We can influence this process by increasing metabolization rate that disposes them more quickly.
All above is within normal process.
There is also abnormal process related to cancer, large quantities of estrone are being produced by backdoor process.
Dr John I have an exact copy of the lab report that my doctor got. It does not have the test number on it. All it says is Estrone serum. It lists ranges for both sexes and different ranges for age groupings.
0-5 yrs 18-53 pg/mL
6-7 yrs 17-48
8-9 yrs 20-54
10-11 yrs 21-49
12-14 yrs 17-44
I have read up a bit on the Rhein 24 hr urine test. As soon as I get my tax refund I will be getting that test done and also scheduling a AOC with you once I have the results as that is the test you recommend.

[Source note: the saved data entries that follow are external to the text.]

/-- The geometry lookup succeeds exactly under the geometry checks. -/
theorem geometryOf_eq_some_iff (t : Tables) (p : Params) (g : GeomRegs) (k : GeomKey) (geo : Geometry) :
    geometryOf t p g = some (k, geo) ↔ GeomConfigOk t p g k geo := by
  unfold geometryOf
  constructor
  · intro h
    split at h
    · simp at h
    · next k' hk =>
      split at h
      · simp at h
      · next geo' hg =>
        split at h
        · next hok =>
          injection h with h; injection h with h1 h2; subst h1; subst h2
          have := (geomKeyOf_eq_some_iff p.enums g k').1 hk
          obtain ⟨a, b, c, d, e, f, g1, h, i, j⟩ := this
          exact ⟨a, b, c, d, e, f, g1, h, i, j, hg, (geometryOk_iff p k' geo' (e ▸ i) (f ▸ j)).1 hok⟩
        · simp at h
  · intro h
    rw [(geomKeyOf_eq_some_iff p.enums g k).2 ⟨h.fft, h.guardInterval, h.pilotPattern, h.reducedCarriers, h.numPreambleSyms, h.numPayloadSyms, h.sbsFirst, h.l1bMode, h.somePreamble, h.somePayload⟩]
    simp only [h.entry]
    rw [if_pos ((geometryOk_iff p k geo (h.numPreambleSyms ▸ h.somePreamble) (h.numPayloadSyms ▸ h.somePayload)).2 h.wf)]

/-- The test of 45_freq_interleaver.md R211 (c). -/
theorem fiVectorsOk_iff (geo : Geometry) (v : FiVectors) : fiVectorsOk geo v = true ↔ FiVectorsPerm geo v := by
  simp only [fiVectorsOk, Bool.and_eq_true, isPerm_iff]
  constructor
  · rintro ⟨⟨⟨⟨⟨⟨⟨a,b⟩,c⟩,d⟩,e⟩,f⟩,g⟩,h⟩; exact ⟨a,b,c,d,e,f,g,h⟩
  · rintro ⟨a,b,c,d,e,f,g,h⟩; exact ⟨⟨⟨⟨⟨⟨⟨a,b⟩,c⟩,d⟩,e⟩,f⟩,g⟩,h⟩

/-- The test of 45_freq_interleaver.md R211 (b). -/
theorem fiGeneratorOk_iff (t : Tables) (p : Params) (fft : Fft) (n nr : Nat) :
   FiGeneratorOk t p fft n nr ↔ (nr = (p.fiMaxStates.get fft).log2 ∧ fiParamsOk t p fft n = true) := by
  unfold fiParamsOk
  simp only [Bool.and_eq_true, decide_eq_true_eq, isPerm_iff, List.all_eq_true, List.mem_range]
  constructor
  · intro h
    have hl : nr = (p.fiMaxStates.get fft).log2 := by rw [h.states, Nat.log2_two_pow]
    refine ⟨hl, ?_⟩
    rw [← hl]
    refine ⟨⟨⟨⟨⟨h.states.symm, h.wide⟩, h.even⟩, h.odd⟩, h.taps⟩, ?_⟩
    intro k hk
    obtain ⟨off, ho, hlt⟩ := h.offsets k (by omega)
    simp [ho, hlt]
  · rintro ⟨hl, ⟨⟨⟨⟨a, b⟩, c⟩, d⟩, e⟩, f⟩
    rw [← hl] at *
    refine ⟨a.symm, b, c, d, e, ?_⟩
    intro k hk
    have := f k (by omega)
    split at this
    · next off ho => exact ⟨off, ho, by simpa using this⟩
    · simp at this

/-- What `FI.BUILD` derives, and when. -/
theorem fiDerive_eq_some_iff (t : Tables) (p : Params) (u : FiRegs) (d : FiDerived) : fiDerive t p u = some d ↔
   ∃ k geo nr, GeomConfigOk t p u.geom k geo ∧ FiGeneratorOk t p k.fft geo.symbols nr ∧
     (∀ l, l < geo.symbols → FiVectorsPerm geo (fiPass t k.fft geo nr l)) ∧
     d = ⟨geo, k.fft, fiModeOf p.enums u.mode, (List.range geo.symbols).map (fiPass t k.fft geo nr)⟩ := by
  unfold fiDerive
  constructor
  · intro h
    split at h
    · simp at h
    · next k geo hg =>
      split at h
      · next hp =>
        simp only at h
        split at h
        · next hv =>
          injection h with h
          refine ⟨k, geo, _, (geometryOf_eq_some_iff ..).1 hg, (fiGeneratorOk_iff ..).2 ⟨rfl, hp⟩, ?_, h.symm⟩
          intro l hl
          simp only [List.all_eq_true, List.mem_map, List.mem_range] at hv
          exact (fiVectorsOk_iff ..).1 (hv _ ⟨l, hl, rfl⟩)
        · simp at h
      · simp at h
  · rintro ⟨k, geo, nr, hg, hp, hv, rfl⟩
    rw [(geometryOf_eq_some_iff ..).2 hg]
    simp only
    obtain ⟨rfl, hp2⟩ := (fiGeneratorOk_iff ..).1 hp
    rw [if_pos hp2, if_pos]
    simp only [List.all_eq_true, List.mem_map, List.mem_range]
    rintro _ ⟨l, hl, rfl⟩
    exact (fiVectorsOk_iff ..).2 (hv l hl)

/-- What `TR.BUILD` derives, and when. -/
theorem trDerive_eq_some_iff (t : Tables) (p : Params) (u : TrRegs) (d : TrDerived) : trDerive t p u = some d ↔
   ∃ k geo, GeomConfigOk t p u.geom k geo ∧ (paprModeOf p.enums u.paprMode = .tr → TrTonesOk t p u k) ∧
    d = ⟨geo, k.fft, paprModeOf p.enums u.paprMode, p.fiMaxStates.get k.fft, t.trTones.get k.fft, (t.trTones.get k.fft).length,
     t.pilotDx.lookup k.pilotPattern, t.pilotDy.lookup k.pilotPattern, u.numIter.toNat, sampleUnits u.vclip, u.shiftOffset.toNat⟩ := by
  have ht : ∀ k, trToneChecks (t.trTones.get k.fft) (p.fiMaxStates.get k.fft) (t.pilotDx.lookup k.pilotPattern) (t.pilotDy.lookup k.pilotPattern) (sampleUnits u.vclip) = true ↔ TrTonesOk t p u k := by
    intro k
    unfold trToneChecks
    simp only [Bool.and_eq_true, Bool.not_eq_true', List.all_eq_true, decide_eq_true_eq]
    constructor
    · rintro ⟨⟨⟨⟨⟨a, b⟩, c⟩, d⟩, e⟩, f⟩
      refine ⟨by simpa [List.isEmpty_iff] using a, b, c, Option.isSome_iff_exists.1 d, ?_, ?_⟩
      · split at e
        · next y hy => exact ⟨y, hy, by simpa using e⟩
        · simp at e
      · split at f
        · next y hy => exact ⟨y, hy, by simpa using f⟩
        · simp at f
    · intro h
      obtain ⟨y, hy, hy1⟩ := h.dy
      obtain ⟨v, hv, hv1⟩ := h.clip
      refine ⟨⟨⟨⟨⟨by simpa [List.isEmpty_iff] using h.nonempty, h.below⟩, h.distinct⟩, Option.isSome_iff_exists.2 h.dx⟩, ?_⟩, ?_⟩
      · simp [hy, hy1]
      · simp [hv, hv1]
  unfold trDerive
  constructor
  · intro h
    split at h
    · simp at h
    · next k geo hg =>
      simp only at h
      split at h
      · next hc =>
        injection h with h
        refine ⟨k, geo, (geometryOf_eq_some_iff ..).1 hg, ?_, h.symm⟩
        intro h1
        rcases hc with hc | hc
        · exact absurd h1 hc
        · exact (ht k).1 hc
      · simp at h
  · rintro ⟨k, geo, hg, h1, rfl⟩
    rw [(geometryOf_eq_some_iff ..).2 hg]
    simp only
    rw [if_pos]
    by_cases hh : paprModeOf p.enums u.paprMode = .tr
    · exact .inr ((ht k).2 (h1 hh))
    · exact .inl hh
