/-- In mode CRC32 the table-driven register ends as the bit-serial one (R132, R135). -/
theorem bchSuffix_of_crc32 (p : Params) (hd : BchDerivedOf g d) (hblk : blk.length = 8 * n) (hmode : d.mode = .crc32) :
    bchSuffix p d blk = bitString 32 (crc32Bits p blk).toNat := by
  have hreg : crcRegister p d blk = serialDivide (BitVec.ofNat 32 crcGenerator) p.crc32Init blk := by
    rw [crcRegister, hd.crcLut, tableDivide_packBytes isDivisor_crcGenerator isDivisionTable_crcTable n _ hblk]
  rw [bchSuffix, hmode]
  simp only
  rw [emitMsb_eq_bitString, hreg, crc32Bits_eq_serialDivide]

/-- In mode BCH the register ends as the remainder of the block times `x^r` (R133, R134). -/
theorem bchSuffix_of_bch (p : Params) (hd : BchDerivedOf g d) (hblk : blk.length = 8 * n) (hmode : d.mode = .bch) :
    bchSuffix p d blk = bitString d.r (pmod (packMsb blk <<< d.r) g) := by
  have hreg : (bchParity d blk).toNat = pmod (packMsb blk <<< d.r) g := by
    rw [bchParity, tableDivide_packBytes hd.divisor hd.table n 0 hblk, toNat_serialDivide hd.divisor]
    simp
  rw [bchSuffix, hmode]
  simp only
  rw [emitMsb_eq_bitString, hreg]

end Suffix

/-- Settles O29: mode by mode, the tables against the bit-serial divider and what that leaves in the register. -/
theorem bchSuffixByMode : Obligations.BchSuffixByMode := by
  unfold Obligations.BchSuffixByMode
  intro p t u d blk hd hlen
  obtain ⟨hmode, hder⟩ := bchDerive_spec hd
  obtain ⟨n, hn⟩ := Nat.dvd_of_mod_eq_zero hder.bytes
  have hblk : blk.length = 8 * n := hlen.trans hn
  have hmode_eq {m : FecMode} (h : fecModeOf p.enums u.fecMode = some m) : d.mode = m :=
    Option.some.inj (hmode.symm.trans h)
  refine ⟨(length_bchSuffix ..).trans hder.nfec.symm, fun h => bchSuffix_of_none p blk (hmode_eq h),
    fun h => bchSuffix_of_crc32 p hder hblk (hmode_eq h), fun h => ?_⟩
  rw [bchSuffix_of_bch p hder hblk (hmode_eq h)]
  exact ⟨rfl, exists_codeword_eq_pmul hder.divisor blk⟩

end Sys2Proof.Machine
end

section
/-! SUPPORT. Unit 2 (42_ldpc.md): the codeword grows at its end, so a parity bit reads the same items in the finished
codeword as when it was made (R156, R157), and its bits are sums over GF(2). -/

namespace Sys2Proof.Machine

open Sys2Proof.Config

/-! ## The order condition (42_ldpc.md R154) -/

/-- Settles O32: type B has exactly the rows of the systematic bits, so every contribution comes from one of these. -/
theorem ldpcTypeBAlwaysOrdered : Obligations.LdpcTypeBAlwaysOrdered := by
  unfold Obligations.LdpcTypeBAlwaysOrdered
  intro t p u rows hok htype k _ i hi
  calc i < 360 * rows.length := lt_of_mem_ldpcContributions hi
    _ = u.nbch.toNat := (hok.typeB htype).2
    _ ≤ u.nbch.toNat + k := Nat.le_add_right ..

/-- What a derived state of unit 2 holds: one list per parity bit, in the order of R154. -/
theorem ldpcDerive_spec {t : Tables} {p : Params} {u : LdpcRegs} {d : LdpcDerived} (h : ldpcDerive t p u = some d) :
    d.n = d.nbch + d.p ∧ d.lut.length = d.p ∧ ∀ k, k < d.p → ∀ i ∈ d.lut.getD k [], i < d.nbch + k := by
  obtain ⟨rows, hok, horder, rfl⟩ := (ldpcDerive_eq_some_iff ..).1 h
  obtain ⟨hlen, hlists⟩ := ldpcExpand_of_configOk hok
  refine ⟨(Nat.add_sub_cancel' hok.room.le).symm, hlen, fun k hk i hi => ?_⟩
  rw [hlists] at hi
  exact horder k hk i hi

/-! ## One parity bit (42_ldpc.md R156) -/

@[simp] theorem ldpcParityBit_concat (cw : List Byte) (contrib : List Nat) (i : Nat) :
    ldpcParityBit cw (contrib ++ [i]) = (ldpcParityBit cw contrib ^^ itemBit (cw.getD i 0#8)) := by
  simp [ldpcParityBit]

/-- A parity bit reads only the items its list names. -/
theorem ldpcParityBit_congr {cw cw' : List Byte} {contrib : List Nat} (h : ∀ i ∈ contrib, cw[i]? = cw'[i]?) :
    ldpcParityBit cw contrib = ldpcParityBit cw' contrib := by
  induction contrib using List.reverseRecOn with
  | nil => rfl
  | append_singleton contrib i ih =>
    have hi : cw.getD i 0#8 = cw'.getD i 0#8 := by
      rw [List.getD_eq_getElem?_getD, List.getD_eq_getElem?_getD, h i (by simp)]
    rw [ldpcParityBit_concat, ldpcParityBit_concat, hi, ih fun j hj => h j (List.mem_append_left _ hj)]

/-- Two lists of one length, added item by item, also where neither has an item. -/
theorem getD_zipWith_xor {a b : List Byte} (hlen : a.length = b.length) (i : Nat) :
    (List.zipWith (· ^^^ ·) a b).getD i 0#8 = a.getD i 0#8 ^^^ b.getD i 0#8 := by
  rcases Nat.lt_or_ge i a.length with hi | hi <;>
    simp [List.getD_eq_getElem?_getD, hi, hlen ▸ hi]

@[simp] theorem itemBit_xor (x y : Byte) : itemBit (x ^^^ y) = (itemBit x ^^ itemBit y) := by simp [itemBit]

theorem bitItem_xor (x y : Bool) : bitItem (x ^^ y) = bitItem x ^^^ bitItem y := by
  cases x <;> cases y <;> decide

/-- A parity bit of a sum is the sum of the parity bits. -/
theorem ldpcParityBit_zipWith_xor {a b : List Byte} (hlen : a.length = b.length) (contrib : List Nat) :
    ldpcParityBit (List.zipWith (· ^^^ ·) a b) contrib = (ldpcParityBit a contrib ^^ ldpcParityBit b contrib) := by
  induction contrib using List.reverseRecOn with
  | nil => rfl
  | append_singleton contrib i ih =>
    rw [ldpcParityBit_concat, ldpcParityBit_concat, ldpcParityBit_concat, ih, getD_zipWith_xor hlen, itemBit_xor,
      Bool.xor_assoc, Bool.xor_assoc, Bool.xor_left_comm (ldpcParityBit b contrib)]

/-! ## The codeword (42_ldpc.md R156, R157) -/

@[simp] theorem ldpcCodeword_nil (blk : List Byte) : ldpcCodeword [] blk = blk := rfl

theorem ldpcCodeword_cons (contrib : List Nat) (lut : List (List Nat)) (blk : List Byte) :
    ldpcCodeword (contrib :: lut) blk = ldpcCodeword lut (blk ++ [bitItem (ldpcParityBit blk contrib)]) := rfl

theorem ldpcCodeword_append (lut lut' : List (List Nat)) (blk : List Byte) :
    ldpcCodeword (lut ++ lut') blk = ldpcCodeword lut' (ldpcCodeword lut blk) := List.foldl_append

@[simp] theorem length_ldpcCodeword (lut : List (List Nat)) (blk : List Byte) :
    (ldpcCodeword lut blk).length = blk.length + lut.length := by
  induction lut generalizing blk with
  | nil => rfl
  | cons contrib lut ih =>
    rw [ldpcCodeword_cons, ih, List.length_append, List.length_singleton, List.length_cons]
    omega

I was taking HCG at the time. A dose of 200IU every other day injected IM as I didn't feel anything from it injecting sub-Q. Could that be responsible for the high estrogens? I was bloated big time and had horrible ED, sore nipples, breasts seemed to be getting larger and no sex drive at all. I didn't do any HCG for 5 days and took .5 mg Anstazole that day I got my results which got rid of the bloat within 2 days. Took 2 more .5mg doses and now have low E symptoms and have stopped the AI. Now doing only two 200IU HCG shots per week.
Adex nor letro lowered my high e1. Let us know what the rhein test says.
You just have to check the laboratory methodology. Liquid Chromatography/Mass Spectroscopy (LC/MS) is what it takes to most accurately measure estrogens in men.
Usually you can go online, to the lab's website, to find out how they run a given test.
...from what I got, the test was this --> LabCorp -- Unit Code: 904564
From that link --> Methodology: Radioimmunassay
*edit* -- just noticed that JanSz has already provided us with this information above
The NEW "Sensitive Estradiol", which has the same code as the old one, but is the appropriate LC/MS (and is quite inexpensive) is #140244.